NHLBI-HRSA Partnership to Improve Hispanic/Latino Heart Health in Community Health Centers on the U.S.-Mexico Border
Overview
Rates of heart disease are high among people who live on the U.S. side of the border with Mexico.1 In addition, one in four people in this region lives in poverty.2 In response to these issues, the NHLBI and the Health Resources and Services Administration (HRSA) implemented the NHLBI’s Salud para su Corazón (SPSC) heart health education and outreach program in the border area from 2002 through 2005.
Implementation Strategies
The purpose of the NHLBI-HRSA partnership was to address the high rate of heart disease among Hispanic/Latino patients in border areas, using promotora-led education in primary care settings. SPSC projects were implemented in four community health centers (CHCs) on the U.S-Mexico border:
- El Paso, TX
- Laredo, TX
- Nogales, AZ
- San Marcos, CA
The initial SPSC program was designed for community education sessions, so the NHLBI-HRSA projects tested whether the program could also work in clinical settings. These projects linked lifestyle changes to improved heart health.

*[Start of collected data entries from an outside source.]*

-- ==== Sys2Proof/Laws/Memory.lean ====
section
/-! SUPPORT. The canonical form of storage and of the granules' states: every operation on them keeps it, and a read after a
write gives what was written. -/

namespace Sys2Proof.Machine

section Lists

variable {α : Type} [DecidableEq α] {d : α}

/-- What lies below the bound is not listed. -/
theorem kvGet_below : ∀ (l : List (Nat × α)) (b k : Nat), kvWfFrom d (some b) l = true → k ≤ b → kvGet d l k = d
  | [], _, _, _, _ => rfl
  | (a, x) :: r, b, k, h, hk => by
    simp only [kvWfFrom, Bool.and_eq_true, decide_eq_true_eq] at h
    have ha : ¬ a = k := by omega
    simp only [kvGet, ha, if_false]
    exact kvGet_below r a k h.2 (by omega)

/-- A lower bound may be lowered. -/
theorem kvWfFrom_weaken : ∀ (l : List (Nat × α)) (b : Nat) (lo : Option Nat), kvWfFrom d (some b) l = true →
    (∀ m, lo = some m → m ≤ b) → kvWfFrom d lo l = true
  | [], _, _, _, _ => by simp [kvWfFrom]
  | (a, x) :: r, b, lo, h, hl => by
    simp only [kvWfFrom, Bool.and_eq_true, decide_eq_true_eq] at h ⊢
    refine ⟨⟨?_, h.1.2⟩, h.2⟩
    cases lo with
    | none => rfl
    | some m =>
      have := hl m rfl
      simp only [decide_eq_true_eq]
      omega

/-- Setting a key above the bound keeps the form. -/
theorem kvWfFrom_set : ∀ (l : List (Nat × α)) (lo : Option Nat) (k : Nat) (v : α), kvWfFrom d lo l = true →
    (∀ m, lo = some m → m < k) → kvWfFrom d lo (kvSet d l k v) = true
  | [], lo, k, v, _, hk => by
    by_cases hv : v = d
    · simp [kvSet, hv, kvWfFrom]
    · cases lo with
      | none => simp [kvSet, hv, kvWfFrom]
      | some m => simp [kvSet, hv, kvWfFrom, hk m rfl]
  | (a, x) :: r, lo, k, v, h, hk => by
    simp only [kvWfFrom, Bool.and_eq_true, decide_eq_true_eq] at h
    simp only [kvSet]
    by_cases hak : a < k
    · simp only [hak, if_true, kvWfFrom, Bool.and_eq_true, decide_eq_true_eq]
      exact ⟨h.1, kvWfFrom_set r (some a) k v h.2 (by rintro m ⟨⟩; exact hak)⟩
    · simp only [hak, if_false]
      by_cases he : a = k
      · subst he
        by_cases hv : v = d
        · simp only [hv, if_true]
          refine kvWfFrom_weaken r a lo h.2 fun m hm => Nat.le_of_lt (hk m hm)
        · simp only [hv, if_false, if_true, kvWfFrom, Bool.and_eq_true, decide_eq_true_eq]
          exact ⟨⟨h.1.1, hv⟩, h.2⟩
      · simp only [he, if_false]
        by_cases hv : v = d
        · simp only [hv, if_true, kvWfFrom, Bool.and_eq_true, decide_eq_true_eq]
          exact h
        · simp only [hv, if_false, kvWfFrom, Bool.and_eq_true, decide_eq_true_eq]
          refine ⟨⟨?_, hv⟩, ⟨by omega, h.1.2⟩, h.2⟩
          cases lo with
          | none => rfl
          | some m => simpa using hk m rfl

/-- Setting a key keeps the canonical form. -/
theorem kvWf_set (l : List (Nat × α)) (k : Nat) (v : α) (h : kvWf d l = true) : kvWf d (kvSet d l k v) = true :=
  kvWfFrom_set l none k v h (by simp)

/-- Leaving entries out keeps the form. -/
theorem kvWfFrom_filter (p : Nat × α → Bool) : ∀ (l : List (Nat × α)) (lo : Option Nat), kvWfFrom d lo l = true →
    kvWfFrom d lo (l.filter p) = true
  | [], _, _ => rfl
  | (a, x) :: r, lo, h => by
    have h' := h
    simp only [kvWfFrom, Bool.and_eq_true, decide_eq_true_eq] at h
    by_cases hp : p (a, x) = true
    · simp only [List.filter_cons, hp, if_true, kvWfFrom, Bool.and_eq_true, decide_eq_true_eq]
      exact ⟨h.1, kvWfFrom_filter p r (some a) h.2⟩
    · simp only [List.filter_cons, hp]
      refine kvWfFrom_weaken _ a lo (kvWfFrom_filter p r (some a) h.2) fun m hm => ?_
      subst hm
      have := h.1.1
      simp only [decide_eq_true_eq] at this
      omega

/-- Leaving entries out keeps the canonical form. -/
theorem kvWf_filter (p : Nat × α → Bool) (l : List (Nat × α)) (h : kvWf d l = true) : kvWf d (l.filter p) = true :=
  kvWfFrom_filter p l none h

/-- A key reads as what it was set to. -/
theorem kvGet_set_same : ∀ (l : List (Nat × α)) (lo : Option Nat) (k : Nat) (v : α), kvWfFrom d lo l = true →
    kvGet d (kvSet d l k v) k = v
  | [], _, k, v, _ => by by_cases hv : v = d <;> simp [kvSet, hv, kvGet]
  | (a, x) :: r, lo, k, v, h => by
    simp only [kvWfFrom, Bool.and_eq_true, decide_eq_true_eq] at h
    simp only [kvSet]
    by_cases hak : a < k
    · have hne : ¬ a = k := by omega
      simp only [hak, if_true, kvGet, hne, if_false]
      exact kvGet_set_same r (some a) k v h.2
    · simp only [hak, if_false]
      by_cases he : a = k
      · subst he
        by_cases hv : v = d
        · simp only [hv, if_true]
          exact kvGet_below r a a h.2 (Nat.le_refl a)
        · simp [hv, kvGet]
      · simp only [he, if_false]
        by_cases hv : v = d
        · simp only [hv, if_true, kvGet, he, if_false]
          exact kvGet_below r a k h.2 (by omega)
        · simp [hv, kvGet]

/-- Every other key reads as before. -/
theorem kvGet_set_other : ∀ (l : List (Nat × α)) (lo : Option Nat) (k j : Nat) (v : α), kvWfFrom d lo l = true → j ≠ k →
    kvGet d (kvSet d l k v) j = kvGet d l j
  | [], _, k, j, v, _, hj => by by_cases hv : v = d <;> simp [kvSet, hv, kvGet, Ne.symm hj]
  | (a, x) :: r, lo, k, j, v, h, hj => by
    simp only [kvWfFrom, Bool.and_eq_true, decide_eq_true_eq] at h
    simp only [kvSet]
    by_cases hak : a < k
    · simp only [hak, if_true, kvGet]
      by_cases haj : a = j
      · simp [haj]
      · simp only [haj, if_false]
        exact kvGet_set_other r (some a) k j v h.2 hj
    · simp only [hak, if_false]
      by_cases he : a = k
      · subst he
        have hne : ¬ a = j := fun e => hj e.symm
        by_cases hv : v = d <;> simp [hv, kvGet, hne]
      · simp only [he, if_false]
        by_cases hv : v = d
        · simp [hv]
        · simp [hv, kvGet, Ne.symm hj]

end Lists

/-! Storage. -/

/-- One byte written keeps the canonical form. -/
theorem Memory.wf_setByte (m : List Host.Cell) (k : Nat) (b : Byte) (h : Memory.wf m = true) : Memory.wf (Mem.setByte m k b) = true :=
  kvWf_set m k b h

/-- Bytes written keep the canonical form. -/
theorem Memory.wf_write : ∀ (bs : List Byte) (m : List Host.Cell) (k : Nat), Memory.wf m = true → Memory.wf (Mem.write m k bs) = true
  | [], _, _, h => h
  | b :: bs, m, k, h => Memory.wf_write bs (Mem.setByte m k b) (k + 1) (Memory.wf_setByte m k b h)

/-- Entries left out keep the canonical form. -/
theorem Memory.wf_filter (m : List Host.Cell) (p : Host.Cell → Bool) (h : Memory.wf m = true) : Memory.wf (m.filter p) = true :=
  kvWf_filter p m h

/-- A range cleared keeps the canonical form. -/
theorem Memory.wf_clear (m : List Host.Cell) (lo hi : Nat) (h : Memory.wf m = true) : Memory.wf (Mem.clear m lo hi) = true :=
  Memory.wf_filter m _ h

/-- The memory after reset is in canonical form. -/
theorem Memory.wf_reset : Memory.wf State.reset.mem = true := rfl

/-- A byte written reads back. -/
theorem Mem.byte_setByte_same (m : List Host.Cell) (k : Nat) (b : Byte) (h : Memory.wf m = true) : Mem.byte (Mem.setByte m k b) k = b :=
  kvGet_set_same m none k b h

/-- Every other byte reads as before. -/
theorem Mem.byte_setByte_other (m : List Host.Cell) (k j : Nat) (b : Byte) (h : Memory.wf m = true) (hj : j ≠ k) :
    Mem.byte (Mem.setByte m k b) j = Mem.byte m j := kvGet_set_other m none k j b h hj

/-- A byte outside those written reads as before. -/
theorem Mem.byte_write_other : ∀ (bs : List Byte) (m : List Host.Cell) (k j : Nat), Memory.wf m = true → (j < k ∨ k + bs.length ≤ j) →
    Mem.byte (Mem.write m k bs) j = Mem.byte m j
  | [], _, _, _, _, _ => rfl
  | b :: bs, m, k, j, h, hj => by
    simp only [List.length_cons] at hj
    rw [Mem.write, Mem.byte_write_other bs _ (k + 1) j (Memory.wf_setByte m k b h) (by omega),
      Mem.byte_setByte_other m k j b h (by omega)]

/-- The bytes written read back. -/
theorem Mem.byte_write_at : ∀ (bs : List Byte) (m : List Host.Cell) (k i : Nat), Memory.wf m = true → i < bs.length →
    Mem.byte (Mem.write m k bs) (k + i) = bs.getD i 0
  | [], _, _, _, _, inside => by simp at inside
  | b :: bs, m, k, 0, h, _ => by
    rw [Mem.write, Mem.byte_write_other bs _ (k + 1) (k + 0) (Memory.wf_setByte m k b h) (by omega)]
    simpa using Mem.byte_setByte_same m k b h
  | b :: bs, m, k, i + 1, h, inside => by
    have := Mem.byte_write_at bs (Mem.setByte m k b) (k + 1) i (Memory.wf_setByte m k b h) (by simpa using inside)
    rw [Mem.write, show k + (i + 1) = k + 1 + i by omega, this]
    simp

/-! The canonical form of a state. -/

/-- Reset has the canonical form. -/
theorem State.reset_canonical : State.reset.Canonical := ⟨rfl, rfl⟩

end Sys2Proof.Machine
end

The NHLBI-HRSA partnership to improve Hispanic/Latino heart health in CHCs had three main goals:
- Increase heart disease knowledge and heart healthy behaviors among Hispanic/Latino patients in primary care settings.

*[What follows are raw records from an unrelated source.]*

-- ==== Sys2Proof/Laws/Operands.lean ====
section
/-! SUPPORT. What reading an operand may do: it steps a pointer, notes a translation and empties a granule, and leaves the rest of
the moving context alone. -/

namespace Sys2Proof.Machine

/-- A sequence that completes has completed its first part, and the rest after that. -/
theorem M.bind_eq_ok {γ δ : Type} {first : M γ} {rest : γ → M δ} {s : State} {last : δ × State} (whole : (first >>= rest) s = .ok last) :
    ∃ half, first s = .ok half ∧ rest half.1 half.2 = .ok last := by
  rw [M.bind_at] at whole
  rcases done : first s with _ | half
  · rw [done] at whole; cases whole
  · rw [done] at whole; exact ⟨half, rfl, whole⟩

theorem raiseIf_eq_ok {b : Bool} {c : Byte} {v : Word} {s t : State} {u : Unit} (h : raiseIf b c v s = .ok (u, t)) : b = false ∧ t = s := by
  cases b
  · exact ⟨rfl, by cases h; rfl⟩
  · cases h

theorem waitIf_eq_ok {b : Bool} {s t : State} {u : Unit} (h : waitIf b s = .ok (u, t)) : b = false ∧ t = s := by
  cases b
  · exact ⟨rfl, by cases h; rfl⟩
  · cases h

theorem waitAbsent_eq_ok {b : Bool} {s t : State} {u : Unit} (h : waitAbsent b s = .ok (u, t)) : b = false ∧ t = s := by
  cases b
  · exact ⟨rfl, by cases h; rfl⟩
  · cases h

/-- A read of a register that gives a value changes nothing. -/
theorem readReg_eq_ok {r : RegId} {s t : State} {v : Word} (h : readReg r s = .ok (v, t)) : s.c.Reads r v ∧ t = s := by
  rcases readReg_cases r s with ⟨w, hw, hr⟩ | ⟨e, he⟩
  · rw [hw] at h
    cases h
    exact ⟨hr, rfl⟩
  · rw [he] at h; cases h

/-- A write of a register that completes has written it. -/
theorem writeReg_eq_ok {r : RegId} {v : Word} {s t : State} {u : Unit} (h : writeReg r v s = .ok (u, t)) :
    s.c.Takes r ∧ t = s.withReg r v := by
  unfold writeReg at h
  rw [M.get_bind] at h
  by_cases hf : (s.c.reg r).full = true
  · simp only [hf, Bool.not_true, Bool.false_eq_true, if_false] at h
    cases h
    exact ⟨hf, rfl⟩
  · simp only [hf, Bool.not_false, if_true] at h
    cases h

/-- Apart from its pointers, the moving context is as it was. -/
def SameButP (s t : State) : Prop := ∃ ps, t.c = { s.c with p := ps }

theorem SameButP.refl (s : State) : SameButP s s := ⟨s.c.p, rfl⟩
theorem SameButP.of_eq {s t : State} (h : t.c = s.c) : SameButP s t := ⟨s.c.p, by rw [h]⟩
theorem SameButP.trans {s t u : State} (h : SameButP s t) (k : SameButP t u) : SameButP s u := by
  obtain ⟨p, hp⟩ := h
  obtain ⟨q, hq⟩ := k
  exact ⟨q, by rw [hq, hp]⟩

theorem State.noteRes_c (s : State) (i : Issuer) (r : Res) : (s.noteRes i r).c = s.c := by
  unfold State.noteRes; split <;> rfl

theorem access_eq_ok {i : Issuer} {va : Word} {a : Acc} {s t : State} {r : Res} (h : access i va a s = .ok (r, t)) :
    s.resolve i va.toNat a = .ok r ∧ t = s.noteRes i r := by
  unfold access at h
  rw [M.get_bind] at h
  cases hr : s.resolve i va.toNat a with
  | error e => rw [hr] at h; cases e <;> cases h
  | ok q =>
    rw [hr] at h
    cases h
    exact ⟨rfl, rfl⟩

theorem access_c {i : Issuer} {va : Word} {a : Acc} {s t : State} {r : Res} (h : access i va a s = .ok (r, t)) : t.c = s.c := by
  rw [(access_eq_ok h).2, State.noteRes_c]

theorem atHome_eq_ok {r : Res} {n : Nat} {w : Bool} {s t : State} {u : Unit} (h : atHome r n w s = .ok (u, t)) : t = s := by
  unfold atHome at h
  rw [M.get_bind] at h
  exact (waitIf_eq_ok h).2

theorem readTraps_eq_ok {i : Issuer} {r : Res} {va : Word} {n : Nat} {s t : State} {u : Unit} (h : readTraps i r va n s = .ok (u, t)) :
    s.readFault i r va.toNat n = none ∧ t = s := by
  unfold readTraps at h
  rw [M.get_bind] at h
  cases hf : s.readFault i r va.toNat n with
  | some c => rw [hf] at h; cases h
  | none => rw [hf] at h; cases h; exact ⟨rfl, rfl⟩

/-- A plain load finds its place and changes only the TLBs. -/
theorem loadAt_eq_ok {i : Issuer} {va : Word} {n : Nat} {s t : State} {r : Res} (h : loadAt i va n s = .ok (r, t)) :
    s.resolve i va.toNat .read = .ok r ∧ t = s.noteRes i r := by
  unfold loadAt at h
  obtain ⟨⟨r', u⟩, h1, h2⟩ := M.bind_eq_ok h
  obtain ⟨⟨_, u2⟩, h3, h4⟩ := M.bind_eq_ok h2
  obtain ⟨⟨_, u3⟩, h5, h6⟩ := M.bind_eq_ok h4
  rw [atHome_eq_ok h3] at h5
  rw [(readTraps_eq_ok h5).2] at h6
  cases h6
  exact access_eq_ok h1

theorem State.trigger_c_own (s : State) (g : Nat) : (s.trigger g (some s.c.uid)).c = s.c := by
  simp [State.trigger]

theorem State.trigger_uid (s : State) (g : Nat) (o : Option Nat) : (s.trigger g o).c.uid = s.c.uid := by
  simp only [State.trigger, State.mapCtx_c]; split <;> rfl

theorem State.retag_c (s : State) (g : Nat) (v : Gen) : (s.retag g v).c = s.c := by
  unfold State.retag; split <;> rfl

/-- A granule's bit changed by the moving context leaves the context alone. -/
theorem State.setFull_c_own (s : State) (g : Nat) (v : Gen) (b : Bool) : (s.setFull g v (some s.c.uid) b).c = s.c := by
  unfold State.setFull
  simp only [State.setGran_c]
  split
  · exact State.retag_c s g v
  · have h := State.retag_c s g v
    have e := State.trigger_c_own (s.retag g v) g
    rw [h] at e
    exact e

theorem baseAddr_eq_ok {n : R3} {s t : State} {v : Word} (h : baseAddr n s = .ok (v, t)) : t = s := by
  unfold baseAddr at h
  obtain ⟨⟨_, u⟩, h1, h2⟩ := M.bind_eq_ok h
  rw [(readReg_eq_ok h1).2, M.get_bind] at h2
  cases h2
  rfl

theorem scalarType_eq_ok {n : R3} {s t : State} {ty : ETy} (h : scalarType n s = .ok (ty, t)) :
    ETy.ofCode (s.c.desc n).ty.toNat = some ty ∧ ty.scalarOk = true ∧ t = s := by
  unfold scalarType at h
  rw [M.get_bind] at h
  cases ht : ETy.ofCode (s.c.desc n).ty.toNat with
  | none => rw [ht] at h; cases h
  | some x =>
    rw [ht] at h
    by_cases hx : x.scalarOk = true
    · simp only [hx, if_true] at h
      cases h
      exact ⟨rfl, hx, rfl⟩
    · simp only [hx] at h
      cases h

/-- An operand found: the pointer reads, its type is scalar, its address is aligned; nothing is changed (R19). -/
theorem opnd_eq_ok {n : R3} {x : Nat} {s t : State} {o : Opnd} (h : opnd n x s = .ok (o, t)) :
    o.n = n ∧ s.c.Reads (.p n) o.v ∧ ETy.ofCode (s.c.desc n).ty.toNat = some o.ty ∧ o.ty.scalarOk = true ∧
      o.ea = ringAdd (s.c.desc n) o.v (x * o.ty.bytes) ∧ o.ea.toNat % o.ty.bytes = 0 ∧ t = s := by
  unfold opnd at h
  obtain ⟨⟨v, u⟩, h1, h2⟩ := M.bind_eq_ok h
  obtain ⟨hr, rfl⟩ := readReg_eq_ok h1
  obtain ⟨⟨ty, u2⟩, h3, h4⟩ := M.bind_eq_ok h2
  obtain ⟨ht, hs, rfl⟩ := scalarType_eq_ok h3
  rw [M.get_bind] at h4
  obtain ⟨⟨_, u3⟩, h5, h6⟩ := M.bind_eq_ok h4
  obtain ⟨ha, rfl⟩ := raiseIf_eq_ok h5
  cases h6
  exact ⟨rfl, hr, ht, hs, rfl, by simpa using ha, rfl⟩

theorem stepPtr_same {o : Opnd} {f : StepForm} {s t : State} {u : Unit} (h : stepPtr o f s = .ok (u, t)) : SameButP s t := by
  unfold stepPtr at h
  rw [M.get_bind] at h
  split at h
  · cases h; exact SameButP.refl s
  · obtain ⟨_, rfl⟩ := writeReg_eq_ok h
    exact ⟨_, rfl⟩

theorem readElem_c {i : Issuer} {o : Opnd} {s t : State} {v : SrcVal} (h : readElem i o s = .ok (v, t)) : t.c = s.c := by
  unfold readElem at h
  obtain ⟨⟨r, u⟩, h1, h2⟩ := M.bind_eq_ok h
  have hc : u.c = s.c := by rw [(loadAt_eq_ok h1).2, State.noteRes_c]
  rw [M.get_bind] at h2
  split at h2 <;> (cases h2; exact hc)

theorem drainOwn_eq_ok {s t : State} {u : Unit} (h : drainOwn s = .ok (u, t)) : t = s.drain s.c.uid := by
  unfold drainOwn at h
  rw [M.get_bind] at h
  obtain ⟨⟨_, u1⟩, h1, h2⟩ := M.bind_eq_ok h
  rw [(waitIf_eq_ok h1).2] at h2
  cases h2
  rfl

theorem releaseOwn_eq_ok {s t : State} {u : Unit} (h : releaseOwn s = .ok (u, t)) : t = s.drain s.c.uid := by
  unfold releaseOwn at h
  rw [M.get_bind] at h
  obtain ⟨⟨_, u1⟩, h1, h2⟩ := M.bind_eq_ok h
  rw [(waitIf_eq_ok h1).2] at h2
  exact drainOwn_eq_ok h2

/-- A granule that is not reported, or full, changes nothing. -/
theorem reportGranule_eq_ok {g : Nat} {s t : State} {u : Unit} (h : reportGranule g s = .ok (u, t)) : t = s := by
  unfold reportGranule at h
  rw [M.get_bind] at h
  split at h
  · cases h; rfl
  · cases hr : s.c.reportOf g with
    | some rep => rw [hr] at h; cases h
    | none =>
      cases hb : s.c.barrierOf g with
      | some b => rw [hr, hb] at h; cases h
      | none => rw [hr, hb] at h; cases h; rfl

theorem capCheck_eq_ok {i : Issuer} {va : Word} {s t : State} {u : Unit} (h : capCheck i va s = .ok (u, t)) : t = s := by
  unfold capCheck at h
  rw [M.get_bind] at h
  cases hc : s.capFail i va.toNat with
  | none => rw [hc] at h; cases h; rfl
  | some x => rw [hc] at h; cases x <;> cases h

/-- A synchronising access that goes on has found its place and changed only the TLBs. -/
theorem syncWait_c {i : Issuer} {va : Word} {n : Nat} {full : Bool} {s t : State} {r : Res} (h : syncWait i va n full s = .ok (r, t)) :
    t.c = s.c := by
  unfold syncWait at h
  obtain ⟨⟨r', u⟩, h1, h2⟩ := M.bind_eq_ok h
  have hu : u.c = s.c := access_c h1
  rw [M.get_bind] at h2
  obtain ⟨⟨_, u1⟩, h3, h4⟩ := M.bind_eq_ok h2
  rw [(raiseIf_eq_ok h3).2] at h4
  have key : ∀ {x : Res} {w : State}, ((waitIf (u.acquires u.c || u.unitHazard u.c r'.key n || u.pendingAt u.c r'.key)) >>= fun _ => (reportGranule (r'.key / 32) >>= fun _ =>
        (if ((u.gran (r'.key / 32)).full || u.poisoned r') = full && u.myTurn (r'.key / 32) (!full) && !u.busy (r'.key / 32) (!full) then pure r'
        else throw (.wait (some { uid := u.c.uid, key := r'.key / 32, store := !full }) .absent) : M Res))) u = .ok (x, w) → w.c = s.c := by
    intro x w hk
    obtain ⟨⟨_, u2⟩, h5, h6⟩ := M.bind_eq_ok hk
    rw [(waitIf_eq_ok h5).2] at h6
    obtain ⟨⟨_, u3⟩, h7, h8⟩ := M.bind_eq_ok h6
    rw [reportGranule_eq_ok h7] at h8
    split at h8
    · cases h8; exact hu
    · cases h8
  cases full with
  | true => exact key h4
  | false =>
    obtain ⟨⟨_, u2⟩, h5, h6⟩ := M.bind_eq_ok h4
    rw [capCheck_eq_ok h5] at h6
    exact key h6

theorem mixCheck_eq_ok {i : Issuer} {r : Res} {va : Word} {n : Nat} {s t : State} {u : Unit} (h : mixCheck i r va n s = .ok (u, t)) :
    t = s := by
  unfold mixCheck at h
  rw [M.get_bind] at h
  exact (raiseIf_eq_ok h).2

/-- A synchronising load leaves the context alone. -/
theorem syncLoad_c {i : Issuer} {va : Word} {n : Nat} {s t : State} {b : Res × List Byte} (hi : i.uid = s.c.uid)
    (h : syncLoad i va n s = .ok (b, t)) : t.c = s.c := by
  unfold syncLoad at h
  obtain ⟨⟨r, u⟩, h1, h2⟩ := M.bind_eq_ok h
  have hu := syncWait_c h1
  rw [M.get_bind] at h2
  obtain ⟨⟨_, u1⟩, h3, h4⟩ := M.bind_eq_ok h2
  rw [(raiseIf_eq_ok h3).2] at h4
  obtain ⟨⟨_, u2⟩, h5, h6⟩ := M.bind_eq_ok h4
  rw [mixCheck_eq_ok h5] at h6
  obtain ⟨⟨_, u3⟩, h7, h8⟩ := M.bind_eq_ok h6
  rw [(raiseIf_eq_ok h7).2] at h8
  cases h8
  show ((u.setFull (r.key / 32) (u.tagFor i r) (some i.uid) false).noteStrong r.key n).c = s.c
  rw [hi, ← hu]
  exact State.setFull_c_own u _ _ _

theorem Ctx.issuer_uid (c : Ctx) (x : R3) : (c.issuer x).uid = c.uid := rfl

/-- Reading a source operand changes nothing of the moving context but its pointers (R111). -/
theorem source_same {p : Pre} {i : Nat} {src : Src9} {s t : State} {v : SrcVal} (h : source p i src s = .ok (v, t)) : SameButP s t := by
  cases src with
  | mem m =>
    simp only [source] at h
    unfold memSrc at h
    rw [M.get_bind] at h
    obtain ⟨⟨o, u⟩, h1, h2⟩ := M.bind_eq_ok h
    obtain rfl := (opnd_eq_ok h1).2.2.2.2.2.2
    have plain : ∀ f : StepForm, (readElem (u.c.issuer (u.c.scopeOf p)) o >>= fun v => stepPtr o f >>= fun _ => pure v) u = .ok (v, t) →
        SameButP u t := by
      intro f hf
      obtain ⟨⟨w, u1⟩, h3, h4⟩ := M.bind_eq_ok hf
      obtain ⟨⟨_, u2⟩, h5, h6⟩ := M.bind_eq_ok h4
      cases h6
      exact (SameButP.of_eq (readElem_c h3)).trans (stepPtr_same h5)
    cases hm : m.form with
    | plain => rw [hm] at h2; exact plain .plain h2
    | up => rw [hm] at h2; exact plain .up h2
    | down => rw [hm] at h2; exact plain .down h2
    | sync =>
      rw [hm] at h2
      obtain ⟨⟨b, u1⟩, h3, h4⟩ := M.bind_eq_ok h2
      cases h4
      exact SameButP.of_eq (syncLoad_c (Ctx.issuer_uid u.c _) h3)
  | ptr n =>
    simp only [source] at h
    rw [M.get_bind] at h
    obtain ⟨⟨w, u⟩, h1, h2⟩ := M.bind_eq_ok h
    obtain ⟨_, rfl⟩ := readReg_eq_ok h1
    cases h2
    exact SameButP.refl _
  | mask n =>
    simp only [source] at h
    obtain ⟨⟨w, u⟩, h1, h2⟩ := M.bind_eq_ok h
    obtain ⟨_, rfl⟩ := readReg_eq_ok h1
    cases h2
    exact SameButP.refl _
  | imm f => simp only [source] at h; cases h; exact SameButP.refl _
  | acc =>
    simp only [source] at h
    obtain ⟨⟨w, u⟩, h1, h2⟩ := M.bind_eq_ok h
    obtain ⟨_, rfl⟩ := readReg_eq_ok h1
    cases h2
    exact SameButP.refl _
  | cyc =>
    simp only [source] at h
    rw [M.get_bind] at h
    cases h
    exact SameButP.refl _

end Sys2Proof.Machine
end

- Decrease patients’ high blood pressure, blood cholesterol, and blood sugar.
- Increase the involvement and support of local agencies in CHC heart health education and outreach.
To achieve these goals, promotores in each CHC:
- Trained new promotores, using the Your Heart, Your Life manual.
- Monitored patients’ clinical measures.
- Followed up with patients to help them follow their treatment plans and make lifestyle changes.
Evaluation and Outcomes
- A total of 131 trained promotores conducted heart health community education and activities for over 4,000 people.
- Self-reported data from CHC patients who received SPSC sessions of the Your Heart, Your Life curriculum showed positive changes in participants’ health behaviors (related to cooking and eating a heart healthy diet, reducing salt and sodium intake, reducing cholesterol and fat intake, and increasing physical activity)3 at 3 and 6 months.
- Changes were in patients’ clinical measures were noted. For example, in a sample of 106 patients, the percentage of participants with high blood pressure fell 17 percent from baseline to 6 months. The percentage of patients with high systolic blood pressure (140 mmHg or more) decreased from 12 percent at baseline to 9 percent at 3 months and 8 percent at 6-month follow-up.3
- Due to the success of the promotora-led programs, HRSA decided to support two similar programs involving community health workers in primary care clinics that serve African Americans in public housing, as well as two CHCs that serve Filipino Americans in Hawaii.
Lessons Learned
The CHCs enhanced the original SPSC program in the following ways:
- The CHCs made some modifications, such as hosting informal support groups and physical activity classes.
- Through phone calls and home visits, promotores actively supported and coached families making heart healthy lifestyle changes.
- The CHCs established partnerships in their communities that helped sustain their projects beyond the NHLBI funding period.
- The NHLBI and HRSA Interagency Agreement provided support for the CHCs and promotores.
1 PAHO. (2007). Health in the Americas, 2007: United States-Mexico Border Area.
2 United States-Mexico Border Health Commission. (2010). Healthy Border 2010: An agenda for improving health on the United States-Mexico border.
3 Balcazar, H., Alvarado, M., Cantu, F., Pedregon, V., & Fulwood, R. (2009). A promotora de salud model for addressing cardiovascular disease risk factors in the U.S.-Mexico border region: A community-based Latino cardiovascular disease prevention and outreach model. Preventing Chronic Disease, 6(1), A02.